Victor Salvemini (15 August 1946 – 15 January 2020) was an Australian Paralympic athlete from Western Australia. As a wheelchair athlete, he competed in several sports including archery, basketball and track sprinting in the 1970s. A paraplegic, he lost the use of both his legs after a car accident in Fremantle, Western Australia in 1961 when he was 14 years old.

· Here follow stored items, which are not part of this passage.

/-- Registers of block NGE. -/
def regsNGE : List RegDef := [
  ⟨NGE_CFG.addr 0, 0x40, 4, 1, 1, [⟨NGE_CFG.FLUID 0, .sl, 0⟩, ⟨NGE_CFG.GLYPCT 0, .sl, 0⟩, ⟨NGE_CFG.INSTALL 0, .sl, 0⟩, ⟨NGE_CFG.COOLEN 0, .sl, 0⟩, ⟨NGE_CFG.DTMIN 0, .sl, 0xc350⟩]⟩,
  ⟨NGE_CH.addr 0, 0x40, 4, 1, 1, [⟨NGE_CH.TA 0, .sl, 0x1f⟩, ⟨NGE_CH.TB 0, .sl, 0x1f⟩, ⟨NGE_CH.PCH 0, .sl, 0xf⟩]⟩,
  ⟨NGE_PNOM.addr 0, 0x40, 4, 1, 1, [⟨NGE_PNOM.PNOM 0, .sl, 0x18bcd⟩]⟩,
  ⟨NGE_PB.addr 0, 0x40, 4, 1, 1, [⟨NGE_PB.PB 0, .sl, 0x18bcd⟩]⟩,
  ⟨NGE_TB.addr 0, 0x40, 4, 1, 1, [⟨NGE_TB.TB 0, .sl, 0x1a0cb38⟩]⟩,
  ⟨NGE_ZRATIO.addr 0, 0x40, 4, 1, 1, [⟨NGE_ZRATIO.ZRATIO 0, .sl, 0xf4240⟩]⟩,
  ⟨NGE_TFIX.addr 0, 0x40, 4, 1, 1, [⟨NGE_TFIX.TFIX 0, .sl, 0x1e8480⟩]⟩,
  ⟨NGE_TS.addr 0, 0x40, 4, 1, 1, [⟨NGE_TS.TS 0, .ro, 0⟩]⟩,
  ⟨NGE_TR.addr 0, 0x40, 4, 1, 1, [⟨NGE_TR.TR 0, .ro, 0⟩]⟩,
  ⟨NGE_DT.addr 0, 0x40, 4, 1, 1, [⟨NGE_DT.DT 0, .ro, 0⟩]⟩,
  ⟨NGE_KCOEF.addr 0, 0x40, 4, 1, 1, [⟨NGE_KCOEF.KCOEF 0, .ro, 0⟩]⟩,
  ⟨NGE_POWER.addr 0, 0x40, 4, 1, 1, [⟨NGE_POWER.POWER 0, .ro, 0⟩]⟩,
  ⟨NGE_DUR.addr 0, 0x40, 4, 1, 1, [⟨NGE_DUR.DUR 0, .ro, 0⟩]⟩,
  ⟨NGE_STAT.addr 0, 0x40, 4, 1, 1, [⟨NGE_STAT.POWSAT 0, .ro, 0⟩, ⟨NGE_STAT.TFAULT 0, .ro, 0⟩]⟩,
  ⟨NGE_HEAT.addr 0, 0x40, 4, 1, 1, [⟨NGE_HEAT.HEAT_LO 0, .ro, 0⟩]⟩,
  ⟨NGE_HEAT_H.addr 0, 0x40, 4, 1, 1, [⟨NGE_HEAT_H.HEAT_HI 0, .ro, 0⟩]⟩,
  ⟨NGE_COOL.addr 0, 0x40, 4, 1, 1, [⟨NGE_COOL.COOL_LO 0, .ro, 0⟩]⟩,
  ⟨NGE_COOL_H.addr 0, 0x40, 4, 1, 1, [⟨NGE_COOL_H.COOL_HI 0, .ro, 0⟩]⟩,
  ⟨NGE_VOLB.addr 0, 0x40, 4, 1, 1, [⟨NGE_VOLB.VOLB_LO 0, .ro, 0⟩]⟩,
  ⟨NGE_VOLB_H.addr 0, 0x40, 4, 1, 1, [⟨NGE_VOLB_H.VOLB_HI 0, .ro, 0⟩]⟩,
  ⟨NGE_FTIME.addr 0, 0x40, 4, 1, 1, [⟨NGE_FTIME.FTIME_LO 0, .ro, 0⟩]⟩,
  ⟨NGE_FTIME_H.addr 0, 0x40, 4, 1, 1, [⟨NGE_FTIME_H.FTIME_HI 0, .ro, 0⟩]⟩]

/-- Registers of block BIL. -/
def regsBIL : List RegDef := [
  ⟨BIL_CFG.addr, 1, 1, 1, 1, [⟨BIL_CFG.DSTEN, .ws, 0⟩, ⟨BIL_CFG.CLOSEACT, .ws, 0⟩]⟩,
  ⟨BIL_TOFS.addr, 1, 1, 1, 1, [⟨BIL_TOFS.TOFS, .ws, 0⟩, ⟨BIL_TOFS.DSTOFS, .ws, 0x3c⟩]⟩,
  ⟨BIL_DSTON.addr, 1, 1, 1, 1, [⟨BIL_DSTON.MONTH, .ws, 3⟩, ⟨BIL_DSTON.WEEK, .ws, 5⟩, ⟨BIL_DSTON.WDAY, .ws, 6⟩, ⟨BIL_DSTON.MIN, .ws, 0x78⟩]⟩,
  ⟨BIL_DSTOFF.addr, 1, 1, 1, 1, [⟨BIL_DSTOFF.MONTH, .ws, 0xa⟩, ⟨BIL_DSTOFF.WEEK, .ws, 5⟩, ⟨BIL_DSTOFF.WDAY, .ws, 6⟩, ⟨BIL_DSTOFF.MIN, .ws, 0x78⟩]⟩,
  ⟨BIL_CALID.addr, 1, 1, 1, 1, [⟨BIL_CALID.ID, .ws, 0⟩]⟩,
  ⟨BIL_BCFG.addr, 1, 1, 1, 1, [⟨BIL_BCFG.MODE, .ws, 0⟩, ⟨BIL_BCFG.DOM, .ws, 1⟩, ⟨BIL_BCFG.MIN, .ws, 0⟩, ⟨BIL_BCFG.PMON, .ws, 1⟩, ⟨BIL_BCFG.ANCHOR, .ws, 1⟩]⟩,
  ⟨BIL_CMD.addr, 1, 1, 1, 1, [⟨BIL_CMD.CMD, .wo, 0⟩, ⟨BIL_CMD.MPMASK, .wo, 0⟩, ⟨BIL_CMD.RESULT, .ro, 0⟩]⟩,
  ⟨BIL_NOW.addr, 1, 1, 1, 1, [⟨BIL_NOW.SEASON, .ro, 0xf⟩, ⟨BIL_NOW.WEEK, .ro, 0⟩, ⟨BIL_NOW.DAYP, .ro, 0⟩, ⟨BIL_NOW.SPECIAL, .ro, 0⟩, ⟨BIL_NOW.DST, .ro, 0⟩, ⟨BIL_NOW.TCAL, .ro, 0⟩, ⟨BIL_NOW.MIN, .ro, 0⟩]⟩,
  ⟨BIL_LASTB.addr, 1, 1, 1, 1, [⟨BIL_LASTB.B_LO, .ro, 0⟩]⟩,
  ⟨BIL_LASTB_H.addr, 1, 1, 1, 1, [⟨BIL_LASTB_H.B_HI, .ro, 0⟩]⟩,
  ⟨BIL_SEASON.addr 0, 1, 8, 1, 1, [⟨BIL_SEASON.EN 0, .ws, 0⟩, ⟨BIL_SEASON.WEEK 0, .ws, 0⟩, ⟨BIL_SEASON.MONTH 0, .ws, 1⟩, ⟨BIL_SEASON.DAY 0, .ws, 1⟩]⟩,
  ⟨BIL_WEEK.addr 0, 1, 8, 1, 1, [⟨BIL_WEEK.DAYPS 0, .ws, 0⟩]⟩,
  ⟨BIL_SPEC.addr 0, 1, 0x20, 1, 1, [⟨BIL_SPEC.EN 0, .ws, 0⟩, ⟨BIL_SPEC.DAYP 0, .ws, 0⟩, ⟨BIL_SPEC.MONTH 0, .ws, 1⟩, ⟨BIL_SPEC.DAY 0, .ws, 1⟩, ⟨BIL_SPEC.YEAR 0, .ws, 0⟩]⟩,
  ⟨BIL_DAY_SP.addr 0 0, 0x10, 0x10, 1, 0xc, [⟨BIL_DAY_SP.EN 0 0, .ws, 0⟩, ⟨BIL_DAY_SP.TARIFF 0 0, .ws, 0⟩, ⟨BIL_DAY_SP.MIN 0 0, .ws, 0⟩]⟩,
  ⟨BIL_MP_CFG.addr 0, 0x100, 4, 1, 1, [⟨BIL_MP_CFG.EN 0, .ws, 0⟩, ⟨BIL_MP_CFG.QTY 0, .ws, 0⟩, ⟨BIL_MP_CFG.DMODE 0, .ws, 0⟩, ⟨BIL_MP_CFG.DLEN 0, .ws, 5⟩, ⟨BIL_MP_CFG.NSUB 0, .ws, 3⟩]⟩,
  ⟨BIL_MP_NOW.addr 0, 0x100, 4, 1, 1, [⟨BIL_MP_NOW.TARIFF 0, .ro, 0⟩, ⟨BIL_MP_NOW.WHO 0, .ro, 0⟩]⟩,
  ⟨BIL_MP_CONDA.addr 0 0, 0x100, 4, 2, 4, [⟨BIL_MP_CONDA.EN 0 0, .ws, 0⟩, ⟨BIL_MP_CONDA.SRC 0 0, .ws, 0⟩, ⟨BIL_MP_CONDA.OP 0 0, .ws, 0⟩, ⟨BIL_MP_CONDA.TARIFF 0 0, .ws, 0⟩]⟩,
  ⟨BIL_MP_CONDB.addr 0 0, 0x100, 4, 2, 4, [⟨BIL_MP_CONDB.THR 0 0, .ws, 0⟩]⟩,
  ⟨BIL_MP_TR.addr 0 0, 0x100, 4, 2, 8, [⟨BIL_MP_TR.TR_LO 0 0, .ro, 0⟩]⟩,
  ⟨BIL_MP_TR_H.addr 0 0, 0x100, 4, 2, 8, [⟨BIL_MP_TR_H.TR_HI 0 0, .ro, 0⟩]⟩,
  ⟨BIL_MP_BASE.addr 0, 0x100, 4, 1, 1, [⟨BIL_MP_BASE.BASE_LO 0, .ro, 0⟩]⟩,
  ⟨BIL_MP_BASE_H.addr 0, 0x100, 4, 1, 1, [⟨BIL_MP_BASE_H.BASE_HI 0, .ro, 0⟩]⟩,
  ⟨BIL_MP_DCUR.addr 0, 0x100, 4, 1, 1, [⟨BIL_MP_DCUR.DCUR 0, .ro, 0⟩]⟩,
  ⟨BIL_MP_DLAST.addr 0, 0x100, 4, 1, 1, [⟨BIL_MP_DLAST.DLAST 0, .ro, 0⟩]⟩,
  ⟨BIL_MP_DLASTT.addr 0, 0x100, 4, 1, 1, [⟨BIL_MP_DLASTT.DLASTT_LO 0, .ro, 0⟩]⟩,
  ⟨BIL_MP_DLASTT_H.addr 0, 0x100, 4, 1, 1, [⟨BIL_MP_DLASTT_H.DLASTT_HI 0, .ro, 0⟩]⟩,
  ⟨BIL_MP_DSTAT.addr 0, 0x100, 4, 1, 1, [⟨BIL_MP_DSTAT.CSET 0, .ro, 0⟩, ⟨BIL_MP_DSTAT.OUTAGE 0, .ro, 0⟩, ⟨BIL_MP_DSTAT.PARTIAL 0, .ro, 0⟩, ⟨BIL_MP_DSTAT.GAP 0, .ro, 0⟩, ⟨BIL_MP_DSTAT.ELAPSED 0, .ro, 0⟩]⟩,
  ⟨BIL_MP_MD.addr 0 0, 0x100, 4, 3, 9, [⟨BIL_MP_MD.MD 0 0, .ro, 0⟩]⟩,
  ⟨BIL_MP_MDT.addr 0 0, 0x100, 4, 3, 9, [⟨BIL_MP_MDT.MDT_LO 0 0, .ro, 0⟩]⟩,
  ⟨BIL_MP_MDT_H.addr 0 0, 0x100, 4, 3, 9, [⟨BIL_MP_MDT_H.MDT_HI 0 0, .ro, 0⟩]⟩,
  ⟨BIL_MP_SNAPIDX.addr 0, 0x100, 4, 1, 1, [⟨BIL_MP_SNAPIDX.NEWEST 0, .ro, 0x1f⟩, ⟨BIL_MP_SNAPIDX.COUNT 0, .ro, 0⟩, ⟨BIL_MP_SNAPIDX.SEQ 0, .ro, 0⟩]⟩,
  ⟨BIL_SNAP.addr 0 0, 0x800, 4, 1, 0x480, [⟨BIL_SNAP.W 0 0, .ro, 0⟩]⟩]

Early life and athletic career

Salvemini was the son of Italian migrants to Western Australia. He was introduced to wheelchair sport at the Royal Perth Rehabilitation Hospital in Shenton Park following his accident.

Paralympic Games

Salvemini competed in two Paralympic Games. At the 1972 Summer Paralympics in Heidelberg, Germany he competed in archery, athletics and wheelchair basketball. In the 100 metres Para-Athletics (Wheelchair 3) event, he placed 13th. In archery, he finished 13th in the  Men's Short Western Round Open and eighth in the Men's Short Western Round Team Open. The wheelchair basketball team finished eighth. He had been selected for the 1972 Heidelberg Games following his participation in the 1972 National Paraplegic and Quadriplegic Games in Sydney in archery (Short Western round) and athletics (100m Class 3 and 800m Open events).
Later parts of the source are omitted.